- [Work to complete] Here are the records. Write out exactly the lines between the one holding "group : s.group? = some g" and the one holding "structure One (s", inclusive.

- [Working data]
-- ==== Sys2Proof/Machine/Command.lean ====
section
/-! DEFINITION. The events of engine commands: a place for a stopped command, performance with completion, and
the delivery of copies (R244 to R247, R272). -/

namespace Sys2Proof.Machine

/-- Whether a command can be performed: it has its place, its collective has started, no earlier command of
its order stands before it, and its workgroup is on its core (R244, R246, R270). -/
def State.canPerform (s : State) (c : Cmd) : Bool :=
  !c.stopped && !c.held && s.isFirst c &&
    ((s.wg? c.lane.wg).map fun w => w.phase != .swapped).getD false

/-- Perform a command: up to a number of units of one that has several, and true when it is complete. -/
def State.performCmd (s : State) (c : Cmd) (units : Nat) : State × Eng Bool :=
  match c.instr with
  | .mma _ _ _ _ _ | .mma16 _ _ _ _ _ => s.mmaRun c units
  | .mzero _ _ _ => s.mzeroPerform c
  | .att _ _ _ _ _ _ => s.attPerform c
  | .attfin _ _ d _ => s.attfinPerform c d.gnum
  | .latw _ _ _ => s.latwPerform c units
  | .kvlook _ _ d _ => s.kvlookPerform c d.gnum
  | .kvapp _ _ _ => s.kvappPerform c units
  | .kvfork _ _ _ => s.kvforkPerform c
  | .kvcommit _ _ _ => s.kvcommitPerform c
  | .topk _ _ _ => s.topkPerform c
  | .rngsnd _ _ _ _ => s.rngsndPerform c
  | _ => (s, .ok false)

/-- A command sends writes of up to a free number of its units out, to be performed each at a moment of its own (R210);
one that writes nothing, or nothing more, does nothing here. -/
def State.sendAhead (s : State) (c : Cmd) (units : Nat) : State :=
  let perform (s : State) : State :=
    match s.performCmd { c with spread := true } units with
    | (s, .ok _) => s
    | (s, e) => s.engineFail c e
  match c.instr with
  | .kvapp _ _ _ | .att _ _ _ _ _ _ => perform (s.countDie c.launch)
  | .kvfork _ _ _ | .topk _ _ _ => if c.ahead = 0 then perform (s.countDie c.launch) else s
  | .rngsnd _ _ _ _ => (s.countDie c.launch).blockAhead c
  | .cpy _ _ _ | .cpyt _ _ _ _ | .cpyc _ _ _ | .cpyg _ _ _ | .cpys _ _ _ => (s.countDie c.launch).copyAhead c units
  | .rngrcv _ _ _ _ => (s.countDie c.launch).rcvAhead c units
  | _ => s

/-- A command makes accesses with which its others have no order (R210): it reads a run of bytes ahead, or sends writes
out. Log entry 96. -/
def State.aside (s : State) (c : Cmd) : State :=
  if Config.freeChoice s.fresh 3 % 2 = 0 then s.readAhead c else s.sendAhead c (Config.freeChoice s.fresh 4)

/-- Whether the writes that a command has sent out have all been performed, now at the latest. -/
def State.caughtCmd (s : State) (c : Cmd) : State × Bool :=
  let s := s.settleCmd c.id
  (s, (s.writesOf c.id).isEmpty)

/-- COMMAND_COMPLETE (R244): an engine performs a command, and completes it when nothing of it is left; a
page fault stops it at its restart point, and a failed check ends its launch (R246). With no units, it makes some of the
command's accesses aside from the others (R210). -/
def execCommandComplete (id units : Nat) (s : State) : Host.Outcome State Fault Refusal :=
  let s := { s with fresh := s.fresh + 1 }
  conclude (match s.cmds.find? fun c => c.id == id with
    | none => s
    | some c =>
      if !(s.canPerform c) then s
      else if units = 0 then (if c.engine == .copy && c.onChannel then s else s.aside c)
      else match s.caughtCmd c with
        | (s, false) => s
        | (s, true) =>
          match (s.countDie c.launch).performCmd c units with
          | (s, .ok done) => if done then s.finishCmd c else s
          | (s, e) => s.engineFail c e)

/-- COPY_CHUNK_DELIVER (R272): a channel delivers a chunk of up to `count` bytes, elements or rows; with none, its
next command makes some of its accesses aside from the others (R210). -/
def execCopyChunkDeliver (id count : Nat) (s : State) : Host.Outcome State Fault Refusal :=
  let s := { s with fresh := s.fresh + 1 }
  conclude (match s.cmds.find? fun c => c.id == id with
    | none => s
    | some c =>
      if !(s.canPerform c) then s
      else if count = 0 then (if s.isHead c then s.aside c else s)
      else match s.caughtCmd c with
        | (s, false) => s
        | (s, true) =>
          match c.instr with
          | .cpy _ _ _ | .cpyt _ _ _ _ | .cpyc _ _ _ | .cpyg _ _ _ | .cpys _ _ _ => (s.countDie c.launch).copyDeliver c count
          | .rngrcv _ _ _ _ => (s.countDie c.launch).rcvDeliver c count
          | _ => s)

/-- A restored workgroup runs once its replay list is empty and every stopped command of it has its place
(R246, R305). -/
def State.goOn (s : State) (wg : Nat) : State :=
  let list := ((s.wg? wg).map Workgroup.listed).getD []
  if !list.isEmpty || s.cmds.any fun c => c.lane.wg == wg && c.stopped then s
  else s.setWg wg fun w => { w with phase := if w.phase == .resuming then .running else w.phase }

/-- COMMAND_ACCEPT (R246): a command that stopped takes a place in its engine again, in the order in which
the commands of its workgroup were accepted. The acceptance of a new command is part of its slot (R244). -/
def execCommandAccept (id : Nat) (s : State) : Host.Outcome State Fault Refusal :=
  conclude (match s.cmds.find? fun c => c.id == id with
    | none => s
    | some c =>
      let back := ((s.wg? c.lane.wg).map fun w => w.phase == .resuming && w.listed.isEmpty).getD false
      let behind := (s.cmds.takeWhile fun d => d.id != id).any fun d =>
        d.lane.wg == c.lane.wg && d.engine == c.engine && d.stopped
      if c.stopped && back && !behind && s.engineRoom c.core c.engine then
        (s.setCmd { c with stopped := false }).goOn c.lane.wg
      else s)

end Sys2Proof.Machine
end

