/-- CAP (R336). -/
def State.capReg (s : State) : Nat :=
  let fails := (List.range 4).foldl (fun n i => n + ((s.dies[i]?).map Die.fails).getD 0 % 4 * 4 ^ i) 0
  fails * 2 ^ 32 + s.bring.state * 2 ^ 30 + (if s.bring.warm then 2 ^ 29 else 0) + s.bring.hbmStacks * 2 ^ 16 +
    s.fencedDies * 2 ^ 12 + s.servingDies * 2 ^ 8

/-- AGE of a cluster (R339). -/
def Age.reg (a : Age) : Nat := a.birth * 2 ^ 32 + a.meas * 2 ^ 16 + a.drift * 2 ^ 8 + a.cap

/-- The die-use register of a context: the masks of the newest generation and of every one with a live launch
(R353). -/
def State.dieUseReg (s : State) (vf ctx : Nat) : Nat :=
  let newest := Map.get 0 (s.vf vf).ctxGen ctx
  (s.dieUse.filter fun u => u.tag.vf == vf && u.tag.ctx == ctx &&
    (u.tag.gen == newest || s.launches.any fun l => l.ctx.tag == u.tag)).foldl (fun m u => m ||| u.mask) 0

/-- RLSTS (R333). -/
def Relay.status (r : Relay) : Nat :=
  (match r.phase with
    | .idle => 0
    | .copying => 1
    | .draining => 2
    | .sent => 2
    | .done => 3) + (if r.refused then 4 else 0) + r.pages * 2 ^ 32

/-- The registers that a virtual function and the physical function share (R310, R313): CAP, the notification queue and
the counter slots. Reserved bits read zero, and so does an offset that is not listed. -/
def State.sharedReg (s : State) (fn : Nat) (c : Counters) (offset : Nat) : Nat :=
  let q := s.nq fn
  match offset with
  | 0x00 => s.capReg
  | 0x10 => q.base
  | 0x18 => q.size
  | 0x20 => q.head
  | 0x28 => q.tail
  | _ =>
    if 0x100 ≤ offset ∧ offset < 0x120 then c.ctl.getD ((offset - 0x100) / 8) 0
    else if 0x120 ≤ offset ∧ offset < 0x140 then c.cnt.getD ((offset - 0x120) / 8) 0
    else 0

/-- A register of a virtual function as the host reads it (R310): the WO registers CANCEL and MIGREQ read zero. -/
def State.vfReg (s : State) (v offset : Nat) : Nat :=
  let f := s.vf v
  if offset = 0x38 then f.frameb
  else if offset = 0x40 then f.framesz
  else if offset = 0x50 then s.migrspReg v
  else if 0x1000 ≤ offset ∧ offset < 0x2000 then (Map.get 0#64 f.ctxt ((offset - 0x1000) / 8)).toNat
  else if 0x8000 ≤ offset ∧ offset < 0x10000 then s.evc v ((offset - 0x8000) / 8)
  else s.sharedReg v f.ctrs offset

/-- A register of a relay engine as the host reads it (R333): the WO register RLCTL reads zero. -/
def Relay.reg (r : Relay) (offset : Nat) : Nat :=
  match offset with
  | 0x00 => r.rljob
  | 0x08 => r.rldest
  | 0x10 => r.rlsess
  | 0x18 => r.rlrounds
  | 0x20 => r.rlthr
  | 0x30 => r.status
  | _ => 0

/-- A register of the physical function as the host reads it (R313). -/
def State.pfReg (s : State) (offset : Nat) : Nat :=
  if offset = 0x08 then s.pf.winbase
  else if 0x1000 ≤ offset ∧ offset < 0x1800 then (Map.get 0#64 s.pf.svc ((offset - 0x1000) / 8)).toNat
  else if 0x2000 ≤ offset ∧ offset < 0x2200 then
    ((s.relays[(offset - 0x2000) / 256]?).map fun r => r.reg (offset % 256)).getD 0
  else if 0x3000 ≤ offset ∧ offset < 0x30C0 then ((s.age[(offset - 0x3000) / 8]?).map Age.reg).getD 0
  else if 0x4000 ≤ offset ∧ offset < 0x8000 then
    s.dieUseReg ((offset - 0x4000) / 512) ((offset - 0x4000) / 8 % 64)
  else s.sharedReg pfNumber s.pf.ctrs offset

/-- What a host read of a register returns (R6, R310, R313): a read of MIGRSP is also the event MIGRSP_READ. -/
def State.hostReg (s : State) (fn offset : Nat) : Nat :=
  if offset % 8 ≠ 0 then 0
  else if fn = pfNumber then s.pfReg offset
  else if fn < 32 then s.vfReg fn offset
  else 0

/-! Starts. -/

/-- A die at the beginning of a start: every die that is not fenced trains. -/
def Die.begin (d : Die) : Die := { d with state := if d.state = .fenced then .fenced else .untrained }

/-- START (R337): a start is warm when the last one succeeded and the stored training passes its check. The
module begins from its reset state; fences, FAILS, device time, and the schedule stand, and a warm start keeps
memory, which a cold one tests (log entry 18). -/
def execStart (warm : Bool) (s : State) : Host.Outcome State Fault Refusal :=
  let w := warm && s.bring.lastOk
  let r := State.reset
  conclude { r with
    time := s.time, fresh := s.fresh, serial := s.serial, moves := s.moves, halt := s.halt
    mem := if w then s.mem else r.mem
    chk := if w then s.chk else r.chk
    poison := if w then s.poison else r.poison
    helped := if w then s.helped else r.helped
    pub := if w then s.pub else r.pub
    age := (List.range 24).map fun c => { birth := Config.birthCount c % 2 ^ 16, meas := 0, drift := 0, cap := 76 }
    dies := s.dies.map Die.begin
    bring := { state := 0, warm := w, hbmStacks := 0, lastOk := false, failed := false, links := s.bring.links } }

/-- Write the records of every function's queue that have waited (R312, R338). -/
def State.pumpAll (s : State) : State := (List.range (pfNumber + 1)).foldl (fun (s : State) fn => s.pumpNq fn) s

/-- DIE_ENTERS_SERVICE (R337, R338): a die has trained; with the first the state is reduced, and with the last that
is not fenced it is full. A start in which a training failed is no success, so that the next one is cold. Records that
have waited for its memory are written. -/
def execDieEntersService (die : Nat) (s : State) : Host.Outcome State Fault Refusal :=
  conclude (if ((s.dies[die]?).map Die.state) != some .untrained then s
    else
      let dies := modifyAt s.dies die fun _ => { state := .inService, fails := 0 }
      let s := { s with
        dies := dies
        bring := { s.bring with
          state := 1, hbmStacks := s.bring.hbmStacks + 2, lastOk := fullService dies && !s.bring.failed } }
      s.reachFull.pumpAll)
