-- ==== Sys2Proof/Certificates/Slice0/Obligations.lean ====
section
/-! DEFINITION. The statements about the model, and the terms that they are stated in. Where a statement
speaks of what an instruction computes, the formula is written out here on bit vectors, apart from the
model's own arithmetic. -/

namespace Sys2Proof.Spec

open Sys2Proof Sys2Proof.Machine

/-! The slot that issues. -/

/-- A lane of the group at the port executes its slot: its guard is true and its part is not done (R66). -/
def runs (s : State) (g : Group) (gd : Guard) (l : LaneRef) : Bool :=
  g.lanes.contains l && decide (l.lane < 64) && gd.holds (s.thread l) && !(g.served.contains l)

/-- The lanes that execute, in ascending order (R182). -/
def running (s : State) (g : Group) (gd : Guard) : List LaneRef :=
  ascending (g.lanes.filter fun l => gd.holds (s.thread l) && !(g.served.contains l))

/-- Instruction `i` stands in the slot of the group `g` at the port of the bay that acts, legal for every
lane of it (check 6 of R70). The bay has cleared the mark of a slot that it tries again (R33). -/
structure Ready (s : State) (g : Group) (i : Instr) : Prop where
  halt : s.halt = none
  group : s.group? = some g
  going : g.stalled = false
  inv : Inv s
  legal : ∀ l ∈ g.lanes, s.legalFor l i = true

/-- The same with one lane that executes, of a launch without protection. -/
structure One (s : State) (g : Group) (i : Instr) (gd : Guard) (l : LaneRef) : Prop
    extends Ready s g i where
  only : running s g gd = [l]
  plain : s.prot l.wg = false
  alive : (s.thread l).alive = true

/-- What a lane's operands are read from. -/
def view (s : State) (l : LaneRef) : Env := { s.env l with fresh := s.fresh + 1 }

/-- Some threads changed, each in its own place, and nothing else. -/
def each (s : State) (on : LaneRef → Bool) (f : LaneRef → Thread → Thread) : State :=
  { s with wgs := s.wgs.map fun w =>
    { w with rigs := w.rigs.mapIdx fun r q =>
      { q with threads := q.threads.mapIdx fun k t =>
        if (on ⟨w.id, r, k⟩) then f ⟨w.id, r, k⟩ t else t } } }

/-- The marks that an access to an accumulator leaves on the commands that work on the tile set (R218). -/
def touched (s : State) (ls : List LaneRef) (ops : List Opnd) (c : Cmd) : Cmd :=
  if ops.any Opnd.isAcc && ls.any (fun l => c.lane.wg == l.wg && c.lane.rig == l.rig &&
      c.sets.contains (((s.rig? l.wg l.rig).map fun q => q.aset.toNat).getD 0)) then
    { c with tainted := true }
  else c

/-- The same on a rig: the sets of a completed command that a lane has not waited for become unspecified (R218). -/
def touchedRig (s : State) (ls : List LaneRef) (ops : List Opnd) (wg rig : Nat) (q : Rig) : Rig :=
  if ops.any Opnd.isAcc then q.touch (s.fresh + 1) q.aset.toNat (lanesIn ls wg rig) else q

/-- The state in which the lanes of an instruction read its operands. -/
def reading (s : State) (ls : List LaneRef) (ops : List Opnd) : State :=
  { s with
    cmds := s.cmds.map (touched s ls ops)
    wgs := s.wgs.map fun w => { w with rigs := w.rigs.mapIdx (touchedRig s ls ops w.id) } }

/-- What an instruction does to the thread of each lane that executes it: its guard, its operands, what must
hold of a lane, the new thread, whether the lane leaves the stride, and what the two lanes of a protected pair must
have alike as they leave (R350). -/
structure Effect where
  gd : Guard
  ops : List Opnd
  ok : State → LaneRef → Bool := fun _ _ => true
  f : State → List LaneRef → LaneRef → Thread → Thread
  leaves : Bool := false
  point : State → LaneRef → List Nat := fun _ _ => []

/-- The state in which its lanes read their operands. -/
def Effect.start (x : Effect) (s : State) (g : Group) : State := reading s (running s g x.gd) x.ops

/-- The state after an instruction that only changes the threads of its lanes. -/
def Effect.result (x : Effect) (s : State) (g : Group) : State :=
  let s1 := x.start s g
  let t := each s1 (runs s g x.gd) (x.f s1 (running s g x.gd))
  let t := { t with fresh := s.fresh + 1 }
  if x.leaves then
    t.setBay s.focus.1 s.focus.2 fun y =>
      { y with port := some { g with lanes := g.lanes.filter fun l => !(runs s g x.gd l) } }
  else t

/-- The other lane of a protected pair (R349). -/
def mate (l : LaneRef) : LaneRef := { l with lane := if l.lane % 2 = 0 then l.lane + 1 else l.lane - 1 }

- [Problem solution]
  group : s.group? = some g
  going : g.stalled = false
  inv : Inv s
  legal : ∀ l ∈ g.lanes, s.legalFor l i = true

/-- The same with one lane that executes, of a launch without protection. -/
structure One (s : State) (g : Group) (i : Instr) (gd : Guard) (l : LaneRef) : Prop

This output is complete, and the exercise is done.